The discovery of the strong association between the missense variant rs1804495 at SERPINA7 and iodine level is noteworthy since no GWAS had been performed previously for iodine. SERPINA7 encodes the major thyroid hormone transport protein, TBG, in serum. We found that one additional copy of the A allele decreases 11.12 ug/L iodine in maternal plasma, providing evidence for the regulation of iodine metabolism through a common missense genetic polymorphism present in TBG. Lastly, the remaining seven novel genetic associations displayed specific functions and warrant further studies for biological validation.
Hormone
We identified 12 loci that have a genetic influence on the plasma levels of six hormones, as presented in Figure 2d. Those included the known association between the CYP3A7-CYP3A51P locus and the estrone (E1) (lead SNP rs4646462, P= 7.20×10-20) and the association between the BORCS7-ASMT locus and the 17-hydroxyprogesterone (17OHP) measurement (lead SNP rs10883790, P= 1.45×10-17).
We also identified ten novel signals. For instance, the CYP2C18 locus was found to associate with the 11-Deoxycorticosterone (DOC) (lead SNP rs12764049-A: beta=-0.12, 95% CI: -0.15 to -0.10, P= 6.74×10-22). The lead SNP rs1926711 is an eQTL of CYP2C19, a monooxygenase that catalyzes many reactions involved in the synthesis of cholesterol, steroids, and other lipids and in drug metabolism.
In addition to the well-known association between the CYP3A7-CYP3A51P locus and E1, we found four novel signals for E1. These signals included the SULT1B1-SULT1E1 locus (lead SNP rs1220712-T: beta=-0.08, 95% CI: 0.06 to 0.10, P= 2.11×10-13), the OASL-P2RX7 locus (lead SNP rs2708101-T: beta=0.07, 95% CI: 0.05 to 0.09, P= 1.84×10-9), the LINC00379-MIR17HG locus (lead SNP rs74241688-A: beta=0.08, 95% CI: 0.06 to 0.11, P= 3.27×10-9) and the VCX3A-PUDP locus (lead SNP rs6639741-A: beta=0.07, 95% CI: 0.05 to 0.09, P= 3.81×10-9).
Furthermore, we discovered a novel signal for Estradiol (E2) levels within STS (lead SNP rs802900-: beta=0.06, 95% CI: 0.04 to 0.09, P= 3.78×10-8).

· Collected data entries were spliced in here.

-- ==== Sys2Proof/Laws/BitReader.lean ====
section
/-! SUPPORT. The bit reader: what one turn of refill, a refill and a consumption can do, and that they keep R52. -/

namespace Sys2Proof.Machine

/-! ### Low bits -/

/-- A number is a multiple of 2^k when its k low bits are zero. -/
theorem mod_two_pow_eq_zero_iff {x k : Nat} : x % 2 ^ k = 0 ↔ ∀ j, j < k → x.testBit j = false := by
  constructor
  · intro h j hj
    have := Nat.testBit_mod_two_pow x k j
    rw [h] at this
    simpa [hj] using this.symm
  · intro h
    apply Nat.eq_of_testBit_eq
    intro j
    rw [Nat.testBit_mod_two_pow, Nat.zero_testBit]
    by_cases hj : j < k
    · simp [h j hj]
    · simp [hj]

/-- The bits below the real ones are zero, bit by bit. -/
theorem BrOk.low_bits {b : BitReader} {size : Nat} (h : BrOk b size) {j : Nat} (hj : j < 64 - (b.nbits - b.npad)) :
    b.acc.getLsbD j = false :=
  mod_two_pow_eq_zero_iff.1 h.low_zero j hj

/-! ### One turn of refill -/

/-- The five ways a turn of refill's loop ends (R121 to R124). -/
theorem refillStep_eq_ok {i : Instr} {m : Memory} {b b' : BitReader} (h : refillStep i m b = .ok b') :
    (b.endPos ≤ b.pos ∧ b' = { b with ended := true }) ∨
    (∃ v, b.pos < b.endPos ∧ m.read? b.pos = some v ∧ v ≠ 0xFF ∧ b' = loadByte b v 1) ∨
    (b.pos + 1 = b.endPos ∧ m.read? b.pos = some 0xFF ∧ b' = { b with ended := true }) ∨
    (b.pos + 1 < b.endPos ∧ m.read? b.pos = some 0xFF ∧ m.read? (b.pos + 1) = some 0x00 ∧ b' = loadByte b 0xFF 2) ∨
    (∃ c, b.pos + 1 < b.endPos ∧ m.read? b.pos = some 0xFF ∧ m.read? (b.pos + 1) = some c ∧ c ≠ 0x00 ∧
      b' = { b with mfound := true, marker := c, ended := true }) := by
  unfold refillStep at h
  by_cases h0 : b.endPos ≤ b.pos
  · rw [if_pos h0] at h
    exact .inl ⟨h0, (Except.ok.inj h).symm⟩
  · rw [if_neg h0] at h
    rcases readByte_cases i m b.pos with ⟨v, hv, hr⟩ | ⟨hv, hr⟩
    · rw [hr, ok_bind] at h
      by_cases hff : v = 0xFF
      · subst hff
        rw [if_neg (by simp)] at h
        by_cases h1 : b.endPos ≤ b.pos + 1
        · rw [if_pos h1] at h
          exact .inr (.inr (.inl ⟨by omega, hv, (Except.ok.inj h).symm⟩))
        · rw [if_neg h1] at h
          rcases readByte_cases i m (b.pos + 1) with ⟨c, hc, hr'⟩ | ⟨hc, hr'⟩
          · rw [hr', ok_bind] at h
            by_cases hz : c = 0x00
            · rw [if_pos hz] at h
              subst hz
              exact .inr (.inr (.inr (.inl ⟨by omega, hv, hc, (Except.ok.inj h).symm⟩)))
            · rw [if_neg hz] at h
              exact .inr (.inr (.inr (.inr ⟨c, by omega, hv, hc, hz, (Except.ok.inj h).symm⟩)))
          · rw [hr'] at h
            cases h
      · rw [if_pos hff] at h
        exact .inr (.inl ⟨v, by omega, hv, hff, (Except.ok.inj h).symm⟩)
    · rw [hr] at h
      cases h

/-- A turn of refill's loop stops only at an unwritten byte of the rest of the segment. -/
theorem refillStep_error {i : Instr} {m : Memory} {b : BitReader} {e : CmdStop} (h : refillStep i m b = .error e) :
    ∃ a, b.pos ≤ a ∧ a < b.endPos ∧ m.read? a = none ∧ e = .fault (.unwrittenByte i a) := by
  unfold refillStep at h
  by_cases h0 : b.endPos ≤ b.pos
  · rw [if_pos h0] at h
    cases h
  · rw [if_neg h0] at h
    rcases readByte_cases i m b.pos with ⟨v, hv, hr⟩ | ⟨hv, hr⟩
    · rw [hr, ok_bind] at h
      by_cases hff : v = 0xFF
      · subst hff
        rw [if_neg (by simp)] at h
        by_cases h1 : b.endPos ≤ b.pos + 1
        · rw [if_pos h1] at h
          cases h
        · rw [if_neg h1] at h
          rcases readByte_cases i m (b.pos + 1) with ⟨c, hc, hr'⟩ | ⟨hc, hr'⟩
          · rw [hr', ok_bind] at h
            split at h <;> cases h
          · rw [hr', error_bind] at h
            exact ⟨b.pos + 1, by omega, by omega, hc, (Except.error.inj h).symm⟩
      · rw [if_pos hff] at h
        cases h
    · rw [hr, error_bind] at h
      exact ⟨b.pos, le_refl _, by omega, hv, (Except.error.inj h).symm⟩

/-- A turn moves only the position, the accumulator, the counts and the end flags, forward and not past the end. -/
theorem refillStep_frame {i : Instr} {m : Memory} {b b' : BitReader} (h : refillStep i m b = .ok b')
    (hp : b.pos ≤ b.endPos) :
    b'.endPos = b.endPos ∧ b'.npad = b.npad ∧ b'.overrun = b.overrun ∧ b.pos ≤ b'.pos ∧ b'.pos ≤ b.endPos ∧
      (b'.ended = true ∨ b'.nbits = b.nbits + 8 ∧ b'.ended = b.ended) ∧
      (b'.ended = true → b.ended = false → b'.nbits = b.nbits ∧ b'.acc = b.acc ∧ b'.pos = b.pos) := by
  rcases refillStep_eq_ok h with ⟨h1, rfl⟩ | ⟨v, h1, h2, h3, rfl⟩ | ⟨h1, h2, rfl⟩ | ⟨h1, h2, h3, rfl⟩ |
    ⟨c, h1, h2, h3, h4, rfl⟩
  · exact ⟨rfl, rfl, rfl, le_refl _, hp, .inl rfl, fun _ _ => ⟨rfl, rfl, rfl⟩⟩
  · refine ⟨rfl, rfl, rfl, ?_, ?_, .inr ⟨rfl, rfl⟩, fun h h' => ?_⟩
    · simp only [loadByte]; omega
    · simp only [loadByte]; omega
    · simp only [loadByte] at h
      rw [h'] at h
      cases h
  · exact ⟨rfl, rfl, rfl, le_refl _, hp, .inl rfl, fun _ _ => ⟨rfl, rfl, rfl⟩⟩
  · refine ⟨rfl, rfl, rfl, ?_, ?_, .inr ⟨rfl, rfl⟩, fun h h' => ?_⟩
    · simp only [loadByte]; omega
    · simp only [loadByte]; omega
    · simp only [loadByte] at h
      rw [h'] at h
      cases h
  · exact ⟨rfl, rfl, rfl, le_refl _, hp, .inl rfl, fun _ _ => ⟨rfl, rfl, rfl⟩⟩

/-! ### Loading a byte -/

/-- The accumulator after a byte is loaded, as a number: the byte stands right below the valid bits. -/
theorem loadByte_acc_toNat {b : BitReader} {v : Byte} {w : Nat} (hn : b.nbits ≤ 56)
    (hz : b.acc.toNat % 2 ^ (64 - b.nbits) = 0) :
    (loadByte b v w).acc.toNat = b.acc.toNat + v.toNat * 2 ^ (56 - b.nbits) := by
  have hv := v.isLt
  have hlt : v.toNat * 2 ^ (56 - b.nbits) < 2 ^ (64 - b.nbits) := by
    rw [show 64 - b.nbits = 8 + (56 - b.nbits) by omega, Nat.pow_add]
    exact Nat.mul_lt_mul_of_pos_right hv (Nat.two_pow_pos _)
  have h64 : v.toNat * 2 ^ (56 - b.nbits) < 2 ^ 64 :=
    lt_of_lt_of_le hlt (Nat.pow_le_pow_right (by decide) (by omega))
  have hsh : ((v.setWidth 64) <<< (56 - b.nbits)).toNat = v.toNat * 2 ^ (56 - b.nbits) := by
    rw [BitVec.toNat_shiftLeft, BitVec.toNat_setWidth, Nat.mod_eq_of_lt (by omega : v.toNat < 2 ^ 64),
      Nat.shiftLeft_eq, Nat.mod_eq_of_lt h64]
  have hd := Nat.div_add_mod b.acc.toNat (2 ^ (64 - b.nbits))
  rw [hz, Nat.add_zero] at hd
  simp only [loadByte, BitVec.toNat_or, hsh]
  rw [← hd, ← Nat.two_pow_add_eq_or_of_lt hlt]

/-- A loaded byte leaves the bits below it zero. -/
theorem loadByte_low_zero {b : BitReader} {v : Byte} {w : Nat} (hn : b.nbits ≤ 56)
    (hz : b.acc.toNat % 2 ^ (64 - b.nbits) = 0) :
    (loadByte b v w).acc.toNat % 2 ^ (64 - (b.nbits + 8)) = 0 := by
  rw [loadByte_acc_toNat hn hz]
  have hd := Nat.div_add_mod b.acc.toNat (2 ^ (64 - b.nbits))
  rw [hz, Nat.add_zero] at hd
  rw [← hd, show 64 - b.nbits = 8 + (56 - b.nbits) by omega, show 64 - (b.nbits + 8) = 56 - b.nbits by omega,
    Nat.pow_add, show 2 ^ 8 * 2 ^ (56 - b.nbits) * (b.acc.toNat / (2 ^ 8 * 2 ^ (56 - b.nbits))) +
      v.toNat * 2 ^ (56 - b.nbits) =
      (2 ^ 8 * (b.acc.toNat / (2 ^ 8 * 2 ^ (56 - b.nbits))) + v.toNat) * 2 ^ (56 - b.nbits) by ring]
  exact Nat.mul_mod_left _ _

/-- A turn of refill's loop keeps R52. -/
theorem refillStep_brOk {i : Instr} {m : Memory} {b b' : BitReader} {size : Nat} (h : refillStep i m b = .ok b')
    (hb : BrOk b size) (hn : b.nbits ≤ 56) (he : b.ended = false) : BrOk b' size := by
  have hpad : b.npad = 0 := by
    by_contra hne
    have := hb.pad_ended (by omega)
    rw [he] at this
    cases this
  have hz : b.acc.toNat % 2 ^ (64 - b.nbits) = 0 := by
    have := hb.low_zero
    rwa [hpad, Nat.sub_zero] at this
  have hload : ∀ (v : Byte) (w : Nat), b.pos + w ≤ b.endPos → BrOk (loadByte b v w) size := by
    intro v w hw
    refine ⟨?_, ?_, ?_, hw, hb.end_le, hb.mfound_ended, hb.pad_ended⟩
    · simp only [loadByte]; omega
    · simp only [loadByte]; omega
    · have := loadByte_low_zero (v := v) (w := w) hn hz
      simp only [loadByte] at this ⊢
      rwa [hpad, Nat.sub_zero]
  have hend : ∀ (mf : Bool) (mk : Byte), BrOk { b with mfound := mf, marker := mk, ended := true } size := by
    intro mf mk
    exact ⟨hb.npad_le, hb.nbits_le, hb.low_zero, hb.pos_le, hb.end_le, fun _ => rfl, fun _ => rfl⟩
  rcases refillStep_eq_ok h with ⟨h1, rfl⟩ | ⟨v, h1, h2, h3, rfl⟩ | ⟨h1, h2, rfl⟩ | ⟨h1, h2, h3, rfl⟩ |
    ⟨c, h1, h2, h3, h4, rfl⟩
  · exact hend _ _
  · exact hload v 1 h1
  · exact hend _ _
  · exact hload 0xFF 2 h1
  · exact hend _ _

/-! ### The loop -/

/-- One more turn of the loop. -/
theorem refillLoop_succ {i : Instr} {m : Memory} {k : Nat} {b : BitReader} (hn : b.nbits ≤ 56) (he : b.ended = false) :
    refillLoop i m (k + 1) b = (refillStep i m b >>= refillLoop i m k) := by
  rw [refillLoop, if_pos ⟨hn, he⟩]
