/-- What a command commits agrees with LMEM outside its output bytes. -/
theorem effect_lmem_outside {i : Instr} {s u : State} {x : Nat} (hu : Effect i s u) (hx : ¬ outputByte i s x) :
    u.lmem.read? x = s.lmem.read? x := by
  cases i with
  | nop | coreInit | brHas => subst hu; rfl
  | brInit | brPeek => obtain ⟨-, rfl⟩ := hu; rfl
  | brRefill => obtain ⟨_, -, rfl⟩ := hu; rfl
  | brGet => obtain ⟨-, _, _, -, rfl⟩ := hu; rfl
  | brSkipMarker => obtain ⟨r, -, rfl⟩ := hu; cases r <;> rfl
  | htBuild => obtain ⟨_, _, -, -, -, -, -, -, -, rfl⟩ := hu; rfl
  | htDecode => obtain ⟨_, _, _, _, _, -, -, rfl⟩ := hu; rfl
  | htDecodeDc => obtain ⟨_, _, _, _, _, _, _, -, -, -, -, rfl⟩ := hu; rfl
  | htDecodeAc => obtain ⟨_, _, _, _, _, _, _, -, -, -, rfl⟩ := hu; rfl
  | htDump t =>
    obtain ⟨-, -, rfl⟩ := hu
    exact Memory.read?_writeBytes_of_not_region _ (lutBytes_length _ _) hx
  | idct =>
    obtain ⟨_, -, -, rfl⟩ := hu
    rw [Memory.read?_blockCells_of_not_row]
    exact hx
  | upsNone | ccGray =>
    obtain ⟨row, -, hr, rfl⟩ := hu
    exact Memory.read?_writeBytes_of_not_region _ (readBytes_length hr) hx
  | upsH =>
    obtain ⟨row, -, hr, rfl⟩ := hu
    exact Memory.read?_writeBytes_of_not_region _ (by rw [hrow_length, readBytes_length hr]) hx
  | upsV =>
    obtain ⟨c, n, f, -, hr, rfl⟩ := hu
    obtain ⟨hc, hn, hf⟩ := readRows_eq_ok hr
    refine Memory.read?_writeBytes_of_not_region _ ?_ hx
    simp only [List.length_append, vrow_length, readBytes_length hc, readBytes_length hn, readBytes_length hf]
    omega
  | upsHv =>
    obtain ⟨c, n, f, -, hr, rfl⟩ := hu
    obtain ⟨hc, hn, hf⟩ := readRows_eq_ok hr
    refine Memory.read?_writeBytes_of_not_region _ ?_ hx
    simp only [List.length_append, hrow_length, vrow_length, readBytes_length hc, readBytes_length hn,
      readBytes_length hf]
    omega
  | ccRgb | ccRgba | ccRgbx | ccYcbcr => exact Converted.lmem_outside hu (fun _ _ _ => rfl) hx

/-- Settles O29: an error changes no LMEM byte, and a committed working copy only output bytes. -/
theorem commandsStoreOnlyToTheirOutput : Obligations.CommandsStoreOnlyToTheirOutput := by
  intro i s t x ht hx
  rcases exec_next_cases ht with ⟨k, rfl⟩ | ⟨u, hu, rfl⟩
  · rw [raiseError_lmem]
  · rw [complete_lmem]
    exact effect_lmem_outside hu hx

end Sys2Proof.Machine
end

section
/-! Decoding and encoding: the word of a command and its fields, and the words that are no command with the error they
raise. -/

namespace Sys2Proof

/-! ### The word of a command -/

theorem encode_toNat (i : Instr) : (encode i).toNat = 256 * i.fieldByte.toNat + i.opcode.toNat := by
  have h : (encode i).toNat = _ := Machine.toNat_append_eq_add 0#16 (i.fieldByte ++ i.opcode)
  rw [h, Machine.toNat_append_eq_add, BitVec.toNat_ofNat]
  omega

@[simp] theorem opcodeByte_encode (i : Instr) : opcodeByte (encode i) = i.opcode := by
  have := i.opcode.isLt
  apply BitVec.eq_of_toNat_eq
  rw [Machine.opcodeByte_toNat, encode_toNat]
  omega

Similar to the VCX3A-PUDP locus for E1, this signal is also an eQTL for PUDP, which plays a role in nucleotide salvage.
Lastly, we found three novel signals, including two for 11-Deoxycortisol (11DOC) at the CYP11B2-LOC100133669 (lead SNP rs143728108-T: beta=0.07, 95% CI: 0.04 to 0.09, P= 1.88×10-8) and the FDX1 ( lead SNP rs1073527-T: beta=0.08, 95% CI: 0.06 to 0.10, P= 1.47×10-10) locus, which plays roles in the steroid, vitamin D and bile acid metabolism and one signal for 17α-Hydroxyprogesterone (17OHP) at the ZNF468 locus (lead SNP rs4801940-T: beta=-0.10, 95% CI: -0.08 to -0.13, P= 9.49×10-15).
SNP heritability and genetic correlation
To assess the heritability of the 84 metabolites, we employed the LD score regression (LDSR) technique35 to estimate SNP-based heritability. We then compared this estimate to the heritability computed from summary statistics of GWAS from prior investigations36 (see Method). Among the 84 metabolites, 67 (78.6%) exhibited a SNP heritability greater than zero (Figure S6, Table S6). The SNP-based heritability estimates ranged from 0.4% to 22.2% with a median of 6.5% the 67 metabolites. Notably, Ala demonstrated the highest SNP heritability among the amino acid, metal elements, hormone, fat, and water vitamin categories, respectively.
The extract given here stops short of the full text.